**Your goal:**
Every line of the material is to be set down exactly as written.

**Material for the task:**

-- ==== Sys2Proof/Laws/SameSweep.lean ====
section
/-! SUPPORT. Which parts each function of the model leaves as they were:
sweeps, boundaries, memory errors and the object dictionary. -/

namespace Sys2Proof.Machine

open Sys2Proof

set_option linter.unusedSimpArgs false
set_option linter.unusedVariables false

/-! ## Sweep -/

theorem State.setFlight_same {m : Nat} {r s : State} (hm : m &&& 2048 = 0) (h : Same m r s) (n : Nat) (f : Flight → Flight) :
    Same m r (State.setFlight s n f) := by
  unfold State.setFlight
  repeat' (first
    | with_reducible first | assumption | apply Same.ite
    | (simp only [Same.lit]; with_reducible refine SameLit.of hm ?_ ?_)
    | (refine fun (p : Part) (hp : Nat.testBit _ (Part.ix p) = false) => ?_; cases p <;> first | exact absurd hp (by decide) | (simp only [Part.same, and_self]; done))
    | (extract_lets +onlyGivenNames x
       first
       | (refine Same.cut (m := m) (r := r) (x := x) ?_ ?_ <;> first | (clear_value x; intro hx) | subst x)
       | subst x)
    | split
    | dsimp only)

theorem State.playNothing_same {m : Nat} {r s : State} (hm : m &&& 2048 = 0) (h : Same m r s) :
    Same m r (State.playNothing s) := by
  unfold State.playNothing
  repeat' (first
    | with_reducible first | assumption | refine Same.snd ‹_ = (_, _)› ?_
    | (simp only [Same.lit]; with_reducible refine SameLit.of hm ?_ ?_)
    | (refine fun (p : Part) (hp : Nat.testBit _ (Part.ix p) = false) => ?_; cases p <;> first | exact absurd hp (by decide) | (simp only [Part.same, and_self]; done))
    | (extract_lets +onlyGivenNames x
       first
       | (refine Same.cut (m := m) (r := r) (x := x) ?_ ?_ <;> first | (clear_value x; intro hx) | subst x)
       | subst x)
    | split
    | dsimp only)

theorem State.suppress_same {m : Nat} {r s : State} (hm : m &&& 68104 = 0) (h : Same m r s) (f : Flight) (slot : Nat) :
    Same m r (State.suppress s f slot) := by
  unfold State.suppress
  repeat' (first
    | with_reducible
        first
        | assumption | apply State.setFlight_same (mask_sub hm rfl) | apply State.countAt_same (mask_sub hm rfl)
        | apply State.bump_same (mask_sub hm rfl) | apply State.eccLost_same (mask_sub hm rfl)
        | apply State.cause_same (mask_sub hm rfl) | apply State.playNothing_same (mask_sub hm rfl)
        | refine Same.foldl (fun _ _ _ => ?_) _ ?_
    | (simp only [Same.lit]; with_reducible refine SameLit.of hm ?_ ?_)
    | (refine fun (p : Part) (hp : Nat.testBit _ (Part.ix p) = false) => ?_; cases p <;> first | exact absurd hp (by decide) | (simp only [Part.same, and_self]; done))
    | (extract_lets +onlyGivenNames x
       first
       | (refine Same.cut (m := m) (r := r) (x := x) ?_ ?_ <;> first | (clear_value x; intro hx) | subst x)
       | subst x)
    | split
    | dsimp only
    | (with_reducible intro s1 h1; dsimp only)
    | with_reducible intro s1 h1)

theorem State.playWave_same {m : Nat} {r s : State} (hm : m &&& 134223872 = 0) (h : Same m r s) (f : Flight) (slot : Nat) :
    Same m r (State.playWave s f slot) := by
  unfold State.playWave
  repeat' (first
    | with_reducible
        first
        | assumption | apply Same.ite | apply State.noteEmission_same (mask_sub hm rfl)
        | apply State.setPort_same (mask_sub hm rfl) | apply Same.ite_snd | refine Same.foldl (fun _ _ _ => ?_) _ ?_
        | refine Same.snd ‹_ = (_, _)› ?_
    | (simp only [Same.lit]; with_reducible refine SameLit.of hm ?_ ?_)
    | (refine fun (p : Part) (hp : Nat.testBit _ (Part.ix p) = false) => ?_; cases p <;> first | exact absurd hp (by decide) | (simp only [Part.same, and_self]; done))
    | (extract_lets +onlyGivenNames x
       first
       | (refine Same.cut (m := m) (r := r) (x := x) ?_ ?_ <;> first | (clear_value x; intro hx) | subst x)
       | subst x)
    | split
    | dsimp only
    | (with_reducible intro s1 h1; dsimp only)
    | with_reducible intro s1 h1)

**Answer section:**
-- ==== Sys2Proof/Laws/SameSweep.lean ====
section
/-! SUPPORT. Which parts each function of the model leaves as they were:
sweeps, boundaries, memory errors and the object dictionary. -/

namespace Sys2Proof.Machine

open Sys2Proof

set_option linter.unusedSimpArgs false
set_option linter.unusedVariables false

/-! ## Sweep -/

theorem State.setFlight_same {m : Nat} {r s : State} (hm : m &&& 2048 = 0) (h : Same m r s) (n : Nat) (f : Flight → Flight) :
    Same m r (State.setFlight s n f) := by
  unfold State.setFlight
  repeat' (first
    | with_reducible first | assumption | apply Same.ite
    | (simp only [Same.lit]; with_reducible refine SameLit.of hm ?_ ?_)
    | (refine fun (p : Part) (hp : Nat.testBit _ (Part.ix p) = false) => ?_; cases p <;> first | exact absurd hp (by decide) | (simp only [Part.same, and_self]; done))
    | (extract_lets +onlyGivenNames x
       first
       | (refine Same.cut (m := m) (r := r) (x := x) ?_ ?_ <;> first | (clear_value x; intro hx) | subst x)
       | subst x)
    | split
    | dsimp only)

theorem State.playNothing_same {m : Nat} {r s : State} (hm : m &&& 2048 = 0) (h : Same m r s) :
    Same m r (State.playNothing s) := by
  unfold State.playNothing
  repeat' (first
    | with_reducible first | assumption | refine Same.snd ‹_ = (_, _)› ?_
    | (simp only [Same.lit]; with_reducible refine SameLit.of hm ?_ ?_)
    | (refine fun (p : Part) (hp : Nat.testBit _ (Part.ix p) = false) => ?_; cases p <;> first | exact absurd hp (by decide) | (simp only [Part.same, and_self]; done))
    | (extract_lets +onlyGivenNames x
       first
       | (refine Same.cut (m := m) (r := r) (x := x) ?_ ?_ <;> first | (clear_value x; intro hx) | subst x)
       | subst x)
    | split
    | dsimp only)

theorem State.suppress_same {m : Nat} {r s : State} (hm : m &&& 68104 = 0) (h : Same m r s) (f : Flight) (slot : Nat) :
    Same m r (State.suppress s f slot) := by
  unfold State.suppress
  repeat' (first
    | with_reducible
        first
        | assumption | apply State.setFlight_same (mask_sub hm rfl) | apply State.countAt_same (mask_sub hm rfl)
        | apply State.bump_same (mask_sub hm rfl) | apply State.eccLost_same (mask_sub hm rfl)
        | apply State.cause_same (mask_sub hm rfl) | apply State.playNothing_same (mask_sub hm rfl)
        | refine Same.foldl (fun _ _ _ => ?_) _ ?_
    | (simp only [Same.lit]; with_reducible refine SameLit.of hm ?_ ?_)
    | (refine fun (p : Part) (hp : Nat.testBit _ (Part.ix p) = false) => ?_; cases p <;> first | exact absurd hp (by decide) | (simp only [Part.same, and_self]; done))
    | (extract_lets +onlyGivenNames x
       first
       | (refine Same.cut (m := m) (r := r) (x := x) ?_ ?_ <;> first | (clear_value x; intro hx) | subst x)
       | subst x)
    | split
    | dsimp only
    | (with_reducible intro s1 h1; dsimp only)
    | with_reducible intro s1 h1)

theorem State.playWave_same {m : Nat} {r s : State} (hm : m &&& 134223872 = 0) (h : Same m r s) (f : Flight) (slot : Nat) :
    Same m r (State.playWave s f slot) := by
  unfold State.playWave
  repeat' (first
    | with_reducible
        first
        | assumption | apply Same.ite | apply State.noteEmission_same (mask_sub hm rfl)
        | apply State.setPort_same (mask_sub hm rfl) | apply Same.ite_snd | refine Same.foldl (fun _ _ _ => ?_) _ ?_
        | refine Same.snd ‹_ = (_, _)› ?_
    | (simp only [Same.lit]; with_reducible refine SameLit.of hm ?_ ?_)
    | (refine fun (p : Part) (hp : Nat.testBit _ (Part.ix p) = false) => ?_; cases p <;> first | exact absurd hp (by decide) | (simp only [Part.same, and_self]; done))
    | (extract_lets +onlyGivenNames x
       first
       | (refine Same.cut (m := m) (r := r) (x := x) ?_ ?_ <;> first | (clear_value x; intro hx) | subst x)
       | subst x)
    | split
    | dsimp only
    | (with_reducible intro s1 h1; dsimp only)
    | with_reducible intro s1 h1)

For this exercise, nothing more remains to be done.